What to do: Please print only the top portion of the entries below, ending with the line that contains "namespace Sys2Proof.Tests", exactly as written.

+++ Information shown

-- ==== Sys2Proof/Tests/Slice0.lean ====
section
/-! SUPPORT. The tests: ill-formed terms that the checks refuse, one word for every operation written out from the tables of
30_encoding.md R80 to R83, vectors of 95_test_vectors.md (V.., P.., X..), and, for every statement with hypotheses, a state and
operands that meet them. Expected values are the spec's. -/

namespace Sys2Proof.Tests

open Sys2Proof Sys2Proof.Machine

/-! ### Parameter sets and well-formedness -/

/-- Profile `T1` with the timing of `TT` (95_test_vectors.md, notation). -/
def T1 : Params := ⟨300, 15, 2, 3, 8000000, 5, 4, 255, 16383, 0⟩

/-- Profile `T2` with the timing of `TT`. -/
def T2 : Params := ⟨400, 20, 1, 2, 8000000, 5, 4, 255, 16383, 0⟩

theorem test_wf_T1 : T1.wf = true := by decide
theorem test_wf_T2 : T2.wf = true := by decide
theorem test_wf_refuses_maxBurst_zero : ({ T1 with maxBurst := 0 } : Params).wf = false := by decide
theorem test_wf_refuses_maxBurst_large : ({ T1 with maxBurst := 64 } : Params).wf = false := by decide
theorem test_wf_refuses_revNum_zero : ({ T1 with revNum := 0 } : Params).wf = false := by decide
theorem test_wf_refuses_revNum_large : ({ T1 with revNum := 3 } : Params).wf = false := by decide
theorem test_wf_refuses_revDen_small : ({ T1 with revDen := 1 } : Params).wf = false := by decide
theorem test_wf_refuses_fClk_zero : ({ T1 with fClkHz := 0 } : Params).wf = false := by decide
theorem test_wf_refuses_capCpl_zero : ({ T1 with capCpl := 0 } : Params).wf = false := by decide
theorem test_wf_refuses_emitCpl_zero : ({ T1 with emitCpl := 0 } : Params).wf = false := by decide
theorem test_wf_refuses_durMax_small : ({ T1 with durMax := 19 } : Params).wf = false := by decide
theorem test_wf_refuses_rawMax_small : ({ T1 with rawMax := 2999 } : Params).wf = false := by decide
theorem test_wf_refuses_rawMax_large : ({ T1 with rawMax := 16384 } : Params).wf = false := by decide

/-- A word with a reserved phase, state or class code, `Centering` in format `DSM`, and a number too wide for its format
(30_encoding.md R84). -/
theorem test_wordLegal_refuses :
    wordLegal .ph 0b1010 = false ∧ wordLegal .ph 0b1111 = false ∧ wordLegal .dsm 0b000000 = false ∧
      wordLegal .dsm 0b110000 = false ∧ wordLegal .dsm 0b111101 = false ∧ wordLegal .dsm 0b001110 = false ∧
      wordLegal .pol 0b11000 = false ∧ wordLegal .pol 0b11111 = false ∧ wordLegal .ph 16 = false ∧
      wordLegal .cal 8 = false ∧ wordLegal .dsm 64 = false ∧ wordLegal .pol 32 = false ∧ wordLegal .u 1 = false := by
  decide

/-- The counts of legal words of 95_test_vectors.md section 9. -/
theorem test_wordLegal_counts :
    ((List.range 16).filter (wordLegal .ph)).length = 10 ∧ ((List.range 8).filter (wordLegal .cal)).length = 8 ∧
      ((List.range 64).filter (wordLegal .dsm)).length = 30 ∧ ((List.range 32).filter (wordLegal .pol)).length = 24 := by
  decide

/-! ### Decoding: a word of every row (30_encoding.md R80 to R83; the words of 95_test_vectors.md) -/

theorem test_decode_capAlignExit : decode .ph 0b0000 = .ok .capAlignExit := by decide
theorem test_decode_capAlignWait : decode .ph 0b0001 = .ok .capAlignWait := by decide
theorem test_decode_capArmWait : decode .ph 0b0010 = .ok .capArmWait := by decide
theorem test_decode_capArmStart : decode .ph 0b0011 = .ok .capArmStart := by decide
theorem test_decode_capMeasEnd : decode .ph 0b0100 = .ok .capMeasEnd := by decide
theorem test_decode_capMeasCount : decode .ph 0b0101 = .ok .capMeasCount := by decide
theorem test_decode_loopCompute : decode .ph 0b0110 = .ok .loopCompute := by decide
theorem test_decode_emitHold : decode .ph 0b1000 = .ok .emitHold := by decide
theorem test_decode_emitEnd : decode .ph 0b1001 = .ok .emitEnd := by decide
theorem test_decode_calHold : decode .cal 0b011 = .ok .calHold := by decide
theorem test_decode_calSettle : decode .cal 0b100 = .ok .calSettle := by decide
theorem test_decode_calAcc : decode .cal 0b101 = .ok .calAcc := by decide
theorem test_decode_calDone : decode .cal 0b111 = .ok .calDone := by decide
theorem test_decode_dsmIdleStay : decode .dsm 0b001001 = .ok .dsmIdleStay := by decide
theorem test_decode_dsmIdleFwd : decode .dsm 0b001010 = .ok .dsmIdleFwd := by decide
theorem test_decode_dsmIdleRev : decode .dsm 0b001101 = .ok .dsmIdleRev := by decide
theorem test_decode_dsmRevWait : decode .dsm 0b010000 = .ok .dsmRevWait := by decide
theorem test_decode_dsmRevIdle : decode .dsm 0b010001 = .ok .dsmRevIdle := by decide
theorem test_decode_dsmRevFwd : decode .dsm 0b010010 = .ok .dsmRevFwd := by decide
theorem test_decode_dsmRevKeep : decode .dsm 0b010101 = .ok .dsmRevKeep := by decide
theorem test_decode_dsmFwdWait : decode .dsm 0b011000 = .ok .dsmFwdWait := by decide
theorem test_decode_dsmFwdStop : decode .dsm 0b011001 = .ok .dsmFwdStop := by decide
theorem test_decode_dsmFwdKeep : decode .dsm 0b011011 = .ok .dsmFwdKeep := by decide
theorem test_decode_dsmFwdBrk : decode .dsm 0b011100 = .ok .dsmFwdBrk := by decide
theorem test_decode_dsmStopStay : decode .dsm 0b100001 = .ok .dsmStopStay := by decide
theorem test_decode_dsmStopFwd : decode .dsm 0b100010 = .ok .dsmStopFwd := by decide
theorem test_decode_dsmStopBrk : decode .dsm 0b100100 = .ok .dsmStopBrk := by decide
theorem test_decode_dsmBrkWait : decode .dsm 0b101000 = .ok .dsmBrkWait := by decide
theorem test_decode_dsmBrkIdle : decode .dsm 0b101001 = .ok .dsmBrkIdle := by decide
theorem test_decode_dsmBrkFwd : decode .dsm 0b101010 = .ok .dsmBrkFwd := by decide
theorem test_decode_dsmBrkKeep : decode .dsm 0b101101 = .ok .dsmBrkKeep := by decide
theorem test_decode_polSync : decode .pol 0b00001 = .ok .polSync := by decide
theorem test_decode_polPassIdle : decode .pol 0b00101 = .ok .polPassIdle := by decide
theorem test_decode_polRev : decode .pol 0b01001 = .ok .polRev := by decide
theorem test_decode_polFwdCap : decode .pol 0b01101 = .ok .polFwdCap := by decide
theorem test_decode_polFwdLockout : decode .pol 0b01110 = .ok .polFwdLockout := by decide
theorem test_decode_polFwdBurst : decode .pol 0b01111 = .ok .polFwdBurst := by decide
theorem test_decode_polPassStop : decode .pol 0b10000 = .ok .polPassStop := by decide
theorem test_decode_polPassBrk : decode .pol 0b10101 = .ok .polPassBrk := by decide
theorem test_decode_durInc : decode .u 0 = .ok .durInc := by decide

++++++

Exercise solution:
-- ==== Sys2Proof/Tests/Slice0.lean ====
section
/-! SUPPORT. The tests: ill-formed terms that the checks refuse, one word for every operation written out from the tables of
30_encoding.md R80 to R83, vectors of 95_test_vectors.md (V.., P.., X..), and, for every statement with hypotheses, a state and
operands that meet them. Expected values are the spec's. -/

namespace Sys2Proof.Tests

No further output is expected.